-- ==== Sys2Proof/Laws/OnlyMoraine.lean ====
section
/-!
SUPPORT. What the functions of Machine/Moraine.lean may change (`Only` of Laws/Only.lean).
-/
namespace Sys2Proof.Machine
set_option Elab.async false

theorem State.setDrive_only (s_a d_a x_a) : Only ⟨[.mor], [], []⟩ s_a (State.setDrive s_a d_a x_a) := by
  unfold State.setDrive
  refine Only.seq (Only.upd (r := ⟨[.mor], [], []⟩) (s := s_a) (fun p => by cases p <;> first | exact .inr rfl | exact .inl (by decide))) ?_ (by decide)
  exact Only.refl _ _

theorem State.setClip_only (s_a c_a x_a) : Only ⟨[.mor], [], []⟩ s_a (State.setClip s_a c_a x_a) := by
  unfold State.setClip
  refine Only.seq (Only.upd (r := ⟨[.mor], [], []⟩) (s := s_a) (fun p => by cases p <;> first | exact .inr rfl | exact .inl (by decide))) ?_ (by decide)
  exact Only.refl _ _

theorem State.setLine_only (s_a l_a x_a) : Only ⟨[.mor], [Obj.dlyStored], []⟩ s_a (State.setLine s_a l_a x_a) := by
  unfold State.setLine
  refine Only.seq (State.setN_only ..) ?_ (by decide)
  refine Only.seq (Only.upd (r := ⟨[.mor], [], []⟩) (s := s_a) (fun p => by cases p <;> first | exact .inr rfl | exact .inl (by decide))) ?_ (by decide)
  exact Only.refl _ _

theorem State.setRecorder_only (s_a r_a x_a) : Only ⟨[.mor], [], []⟩ s_a (State.setRecorder s_a r_a x_a) := by
  unfold State.setRecorder
  refine Only.seq (Only.upd (r := ⟨[.mor], [], []⟩) (s := s_a) (fun p => by cases p <;> first | exact .inr rfl | exact .inl (by decide))) ?_ (by decide)
  exact Only.refl _ _

theorem State.setPlayer_only (s_a p_a x_a) : Only ⟨[.mor], [], []⟩ s_a (State.setPlayer s_a p_a x_a) := by
  unfold State.setPlayer
  refine Only.seq (Only.upd (r := ⟨[.mor], [], []⟩) (s := s_a) (fun p => by cases p <;> first | exact .inr rfl | exact .inl (by decide))) ?_ (by decide)
  exact Only.refl _ _

theorem State.morLate_only (s_a stream_a) : Only ⟨[.out, .pinned, .ev, .flashJournal, .diskJournal], [Obj.eventCount, Obj.eventLastAt, Obj.eventLastSubject], [0x40000004, 0x40000008]⟩ s_a (State.morLate s_a stream_a) := by
  unfold State.morLate
  refine Only.seq (State.raiseLimited_only ..) ?_ (by decide)
  exact Only.refl _ _

theorem State.mediaError_only (s_a d_a) : Only ⟨[.out, .pinned, .ev, .flashJournal, .diskJournal], [Obj.morMediaErrors, Obj.eventCount, Obj.eventLastAt, Obj.eventLastSubject], [0x40000004, 0x40000008]⟩ s_a (State.mediaError s_a d_a) := by
  unfold State.mediaError
  refine Only.seq (State.raiseLimited_only ..) ?_ (by decide)
  refine Only.seq (State.bump_only ..) ?_ (by decide)
  exact Only.refl _ _

theorem State.endRecord_only (s_a r_a state_a) : Only ⟨[.out, .pinned, .ev, .flashJournal, .mor, .diskJournal], [Obj.recState, Obj.eventCount, Obj.eventLastAt, Obj.eventLastSubject], [0x40000004, 0x40000008]⟩ s_a (State.endRecord s_a r_a state_a) := by
  unfold State.endRecord
  extract_lets +onlyGivenNames x1
  extract_lets +onlyGivenNames x2
  extract_lets +onlyGivenNames x3
  have hx3 : Only ⟨[.out, .pinned, .ev, .flashJournal, .mor, .diskJournal], [Obj.recState, Obj.eventCount, Obj.eventLastAt, Obj.eventLastSubject], [0x40000004, 0x40000008]⟩ s_a x3 := by
    subst x3
    refine Only.seq (State.setClip_only ..) ?_ (by decide)
    exact Only.refl _ _
  clear_value x3
  refine Only.seq (State.raise_only ..) ?_ (by decide)
  refine Only.seq (State.setN_only ..) ?_ (by decide)
  refine Only.seq (State.setRecorder_only ..) ?_ (by decide)
  exact hx3

theorem State.drainRecord_only (s_a r_a) : Only ⟨[.out, .pinned, .ev, .flashJournal, .mor, .diskJournal], [Obj.recState, Obj.eventCount, Obj.eventLastAt, Obj.eventLastSubject], [0x40000004, 0x40000008]⟩ s_a (State.drainRecord s_a r_a) := by
  unfold State.drainRecord
  extract_lets +onlyGivenNames x1
  extract_lets +onlyGivenNames x2
  extract_lets +onlyGivenNames x3
  extract_lets +onlyGivenNames x4
  have hx4 : Only ⟨[.out, .pinned, .ev, .flashJournal, .mor, .diskJournal], [Obj.recState, Obj.eventCount, Obj.eventLastAt, Obj.eventLastSubject], [0x40000004, 0x40000008]⟩ s_a x4 := by
    subst x4
    refine Only.seq (State.setRecorder_only ..) ?_ (by decide)
    refine Only.seq (State.setClip_only ..) ?_ (by decide)
    exact Only.refl _ _
  clear_value x4
  refine Only.ite ?_ ?_
  · refine Only.seq (State.endRecord_only ..) ?_ (by decide)
    exact hx4
  · exact hx4

theorem State.recordFrame_only (s_a r_a dst_a align_a) : Only ⟨[.out, .pinned, .ev, .flashJournal, .mor, .diskJournal], [Obj.recLateFrames, Obj.eventCount, Obj.eventLastAt, Obj.eventLastSubject, Obj.recState], [0x40000004, 0x40000008]⟩ s_a (State.recordFrame s_a r_a dst_a align_a) := by
  unfold State.recordFrame
  extract_lets +onlyGivenNames x1
  refine Only.ite ?_ ?_
  · exact Only.refl _ _
  · split
    · exact Only.refl _ _
    · extract_lets +onlyGivenNames x2
      extract_lets +onlyGivenNames x3
      extract_lets +onlyGivenNames x4
      have hx4 : Only ⟨[.out, .pinned, .ev, .flashJournal, .mor, .diskJournal], [Obj.recLateFrames, Obj.eventCount, Obj.eventLastAt, Obj.eventLastSubject, Obj.recState], [0x40000004, 0x40000008]⟩ s_a x4 := by
        subst x4
        refine Only.ite ?_ ?_
        · refine Only.seq (State.setClip_only ..) ?_ (by decide)
          exact Only.refl _ _
        · exact Only.refl _ _
      clear_value x4
      extract_lets +onlyGivenNames x5
      extract_lets +onlyGivenNames x6
      extract_lets +onlyGivenNames x7
      extract_lets +onlyGivenNames x8
      have hx8 : Only ⟨[.out, .pinned, .ev, .flashJournal, .mor, .diskJournal], [Obj.recLateFrames, Obj.eventCount, Obj.eventLastAt, Obj.eventLastSubject, Obj.recState], [0x40000004, 0x40000008]⟩ s_a x8 := by
        subst x8
        refine Only.seq (State.setRecorder_only ..) ?_ (by decide)
        exact hx4
      clear_value x8
      extract_lets +onlyGivenNames x9
      have hx9 : Only ⟨[.out, .pinned, .ev, .flashJournal, .mor, .diskJournal], [Obj.recLateFrames, Obj.eventCount, Obj.eventLastAt, Obj.eventLastSubject, Obj.recState], [0x40000004, 0x40000008]⟩ s_a x9 := by
        subst x9
        refine Only.ite ?_ ?_
        · refine Only.seq (State.morLate_only ..) ?_ (by decide)
          refine Only.seq (State.bump_only ..) ?_ (by decide)
          exact hx8
        · exact hx8
      clear_value x9
      refine Only.seq (State.drainRecord_only ..) ?_ (by decide)
      exact hx9

theorem State.renewRecord_only (s_a r_a x_a) : Only ⟨[.mor], [], []⟩ s_a (State.renewRecord s_a r_a x_a) := by
  unfold State.renewRecord
  extract_lets +onlyGivenNames x1
  extract_lets +onlyGivenNames x2
  extract_lets +onlyGivenNames x3
  refine Only.ite ?_ ?_
  · refine Only.seq (State.setClip_only ..) ?_ (by decide)
    refine Only.seq (State.setRecorder_only ..) ?_ (by decide)
    exact Only.refl _ _
  · exact Only.refl _ _

theorem State.recordStored_only (s_a r_a d_a ok_a) : Only ⟨[.out, .pinned, .ev, .flashJournal, .mor, .diskJournal], [Obj.morMediaErrors, Obj.eventCount, Obj.eventLastAt, Obj.eventLastSubject, Obj.recState], [0x40000004, 0x40000008]⟩ s_a (State.recordStored s_a r_a d_a ok_a) := by
  unfold State.recordStored
  extract_lets +onlyGivenNames x1
  split
  · extract_lets +onlyGivenNames x2
    extract_lets +onlyGivenNames x3
    have hx3 : Only ⟨[.out, .pinned, .ev, .flashJournal, .mor, .diskJournal], [Obj.morMediaErrors, Obj.eventCount, Obj.eventLastAt, Obj.eventLastSubject, Obj.recState], [0x40000004, 0x40000008]⟩ s_a x3 := by
      subst x3
      refine Only.seq (State.setRecorder_only ..) ?_ (by decide)
      refine Only.seq (State.setClip_only ..) ?_ (by decide)
      exact Only.refl _ _
    clear_value x3
    extract_lets +onlyGivenNames x4
    have hx4 : Only ⟨[.out, .pinned, .ev, .flashJournal, .mor, .diskJournal], [Obj.morMediaErrors, Obj.eventCount, Obj.eventLastAt, Obj.eventLastSubject, Obj.recState], [0x40000004, 0x40000008]⟩ s_a x4 := by
      subst x4
      refine Only.ite ?_ ?_
      · exact hx3
      · refine Only.seq (State.mediaError_only ..) ?_ (by decide)
        exact hx3
    clear_value x4
    refine Only.seq (State.drainRecord_only ..) ?_ (by decide)
    exact hx4
  · exact Only.refl _ _

theorem State.startRecord_only (s_a r_a boundary_a) : Only ⟨[.fresh, .mor], [Obj.recState], []⟩ s_a (State.startRecord s_a r_a boundary_a) := by
  unfold State.startRecord
  extract_lets +onlyGivenNames x1
  refine Only.ite ?_ ?_
  · exact Only.refl _ _
  · split
    rename_i v2 t3 e4
    have ht3 := Only.mono (b := ⟨[.fresh, .mor], [Obj.recState], []⟩) (Only.snd e4 (State.draw_only ..)) (by decide)
    extract_lets +onlyGivenNames x5
    have hx5 : Only ⟨[.fresh, .mor], [Obj.recState], []⟩ s_a x5 := by
      subst x5
      refine Only.seq (State.setClip_only ..) ?_ (by decide)
      exact ht3
    clear_value x5
    refine Only.seq (State.setN_only ..) ?_ (by decide)
    refine Only.seq (State.setRecorder_only ..) ?_ (by decide)
    exact hx5

theorem State.stopRecord_only (s_a r_a) : Only ⟨[.out, .pinned, .ev, .flashJournal, .mor, .diskJournal], [Obj.recState, Obj.eventCount, Obj.eventLastAt, Obj.eventLastSubject], [0x40000004, 0x40000008]⟩ s_a (State.stopRecord s_a r_a) := by
  unfold State.stopRecord
  extract_lets +onlyGivenNames x1
  refine Only.ite ?_ ?_
  · refine Only.seq (State.drainRecord_only ..) ?_ (by decide)
    refine Only.seq (State.setRecorder_only ..) ?_ (by decide)
    exact Only.refl _ _
  · exact Only.refl _ _

theorem State.delayFrame_only (s_a l_a dst_a align_a) : Only ⟨[.out, .pinned, .ev, .flashJournal, .mor, .diskJournal], [Obj.dlyLateFrames, Obj.eventCount, Obj.eventLastAt, Obj.eventLastSubject, Obj.dlyStored], [0x40000004, 0x40000008]⟩ s_a (State.delayFrame s_a l_a dst_a align_a) := by
  unfold State.delayFrame
  refine Only.ite ?_ ?_
  · exact Only.refl _ _
  · split
    · exact Only.refl _ _
    · extract_lets +onlyGivenNames x1
      extract_lets +onlyGivenNames x2
      refine Only.ite ?_ ?_
      · refine Only.seq (State.morLate_only ..) ?_ (by decide)
        refine Only.seq (State.bump_only ..) ?_ (by decide)
        exact Only.refl _ _
      · refine Only.seq (State.setLine_only ..) ?_ (by decide)
        exact Only.refl _ _

theorem State.renewDelay_only (s_a l_a x_a) : Only ⟨[.mor], [Obj.dlyStored], []⟩ s_a (State.renewDelay s_a l_a x_a) := by
  unfold State.renewDelay
  extract_lets +onlyGivenNames x1
  extract_lets +onlyGivenNames x2
  refine Only.seq (State.setLine_only ..) ?_ (by decide)
  exact Only.refl _ _

theorem State.renewTx_only (s_a d_a x_a f_a) : Only ⟨[.media], [], []⟩ s_a (State.renewTx s_a d_a x_a f_a) := by
  unfold State.renewTx
  refine Only.foldl (fun u1 x2 => ?_) ?_
  · refine Only.seq (State.setTxe_only ..) ?_ (by decide)
    exact Only.refl _ _
  · exact Only.refl _ _

theorem State.reshow_only (s_a d_a x_a f_a) : Only ⟨[.ridge, .media, .mor], [Obj.dlyStored], []⟩ s_a (State.reshow s_a d_a x_a f_a) := by
  unfold State.reshow
  extract_lets +onlyGivenNames x1
  extract_lets +onlyGivenNames x2
  have hx2 : Only ⟨[.ridge, .media, .mor], [Obj.dlyStored], []⟩ s_a x2 := by
    subst x2
    refine Only.seq (State.setDst_only ..) ?_ (by decide)
    exact Only.refl _ _
  clear_value x2
  split
  · refine Only.seq (State.renewRecord_only ..) ?_ (by decide)
    exact hx2
  · refine Only.seq (State.renewDelay_only ..) ?_ (by decide)
    exact hx2
  · refine Only.seq (State.renewTx_only ..) ?_ (by decide)
    exact hx2
  · exact hx2

theorem State.repaint_only (s_a d_a x_a) : Only ⟨[.out, .ridge, .media, .mor], [Obj.dlyStored], []⟩ s_a (State.repaint s_a d_a x_a) := by
  unfold State.repaint
  extract_lets +onlyGivenNames x1
  have hx1 : Only ⟨[.out, .ridge, .media, .mor], [Obj.dlyStored], []⟩ s_a x1 := by
    subst x1
    refine Only.seq (State.reshow_only ..) ?_ (by decide)
    exact Only.refl _ _
  clear_value x1
  split
  · refine Only.ite ?_ ?_
    · refine Only.seq (State.emit_only ..) ?_ (by decide)
      exact hx1
    · exact hx1
  · exact hx1

theorem State.amendPic_only (s_a slot_a seq_a f_a) : Only ⟨[.out, .ridge, .media, .mor], [Obj.dlyStored], []⟩ s_a (State.amendPic s_a slot_a seq_a f_a) := by
  unfold State.amendPic
  split
  · exact Only.refl _ _
  · refine Only.ite ?_ ?_
    · exact Only.refl _ _
    · extract_lets +onlyGivenNames x1
      have hx1 : Only ⟨[.out, .ridge, .media, .mor], [Obj.dlyStored], []⟩ s_a x1 := by
        subst x1
        refine Only.seq (State.setSrc_only ..) ?_ (by decide)
        exact Only.refl _ _
      clear_value x1
      refine Only.foldl (fun u2 x3 => ?_) ?_
      · split
        · refine Only.ite ?_ ?_
          · refine Only.seq (State.repaint_only ..) ?_ (by decide)
            exact Only.refl _ _
          · exact Only.refl _ _
        · exact Only.refl _ _
      · exact hx1

theorem State.delayStored_only (s_a l_a k_a d_a ok_a) : Only ⟨[.out, .pinned, .ev, .flashJournal, .mor, .diskJournal], [Obj.dlyStored, Obj.morMediaErrors, Obj.eventCount, Obj.eventLastAt, Obj.eventLastSubject], [0x40000004, 0x40000008]⟩ s_a (State.delayStored s_a l_a k_a d_a ok_a) := by
  unfold State.delayStored
  extract_lets +onlyGivenNames x1
  split
  · extract_lets +onlyGivenNames x2
    extract_lets +onlyGivenNames x3
    extract_lets +onlyGivenNames x4
    extract_lets +onlyGivenNames x5
    have hx5 : Only ⟨[.out, .pinned, .ev, .flashJournal, .mor, .diskJournal], [Obj.dlyStored, Obj.morMediaErrors, Obj.eventCount, Obj.eventLastAt, Obj.eventLastSubject], [0x40000004, 0x40000008]⟩ s_a x5 := by
      subst x5
      refine Only.seq (State.setLine_only ..) ?_ (by decide)
      exact Only.refl _ _
    clear_value x5
    refine Only.ite ?_ ?_
    · exact hx5
    · refine Only.seq (State.mediaError_only ..) ?_ (by decide)
      exact hx5
  · exact Only.refl _ _

theorem State.emptyRing_only (s_a l_a) : Only ⟨[.mor], [Obj.dlyStored], []⟩ s_a (State.emptyRing s_a l_a) := by
  unfold State.emptyRing
  extract_lets +onlyGivenNames x1
  have hx1 : Only ⟨[.mor], [Obj.dlyStored], []⟩ s_a x1 := by
    subst x1
    refine Only.seq (State.setLine_only ..) ?_ (by decide)
    exact Only.refl _ _
  clear_value x1
  refine Only.seq (Only.upd (r := ⟨[.mor], [], []⟩) (s := x1) (fun p => by cases p <;> first | exact .inr rfl | exact .inl (by decide))) ?_ (by decide)
  exact hx1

□ □ □ □ □

TASK DETAILS> In the records above, find the lines holding "ridge". Copy each one.

WORKED SOLUTION>
theorem State.reshow_only (s_a d_a x_a f_a) : Only ⟨[.ridge, .media, .mor], [Obj.dlyStored], []⟩ s_a (State.reshow s_a d_a x_a f_a) := by
  have hx2 : Only ⟨[.ridge, .media, .mor], [Obj.dlyStored], []⟩ s_a x2 := by
theorem State.repaint_only (s_a d_a x_a) : Only ⟨[.out, .ridge, .media, .mor], [Obj.dlyStored], []⟩ s_a (State.repaint s_a d_a x_a) := by
  have hx1 : Only ⟨[.out, .ridge, .media, .mor], [Obj.dlyStored], []⟩ s_a x1 := by
theorem State.amendPic_only (s_a slot_a seq_a f_a) : Only ⟨[.out, .ridge, .media, .mor], [Obj.dlyStored], []⟩ s_a (State.amendPic s_a slot_a seq_a f_a) := by
      have hx1 : Only ⟨[.out, .ridge, .media, .mor], [Obj.dlyStored], []⟩ s_a x1 := by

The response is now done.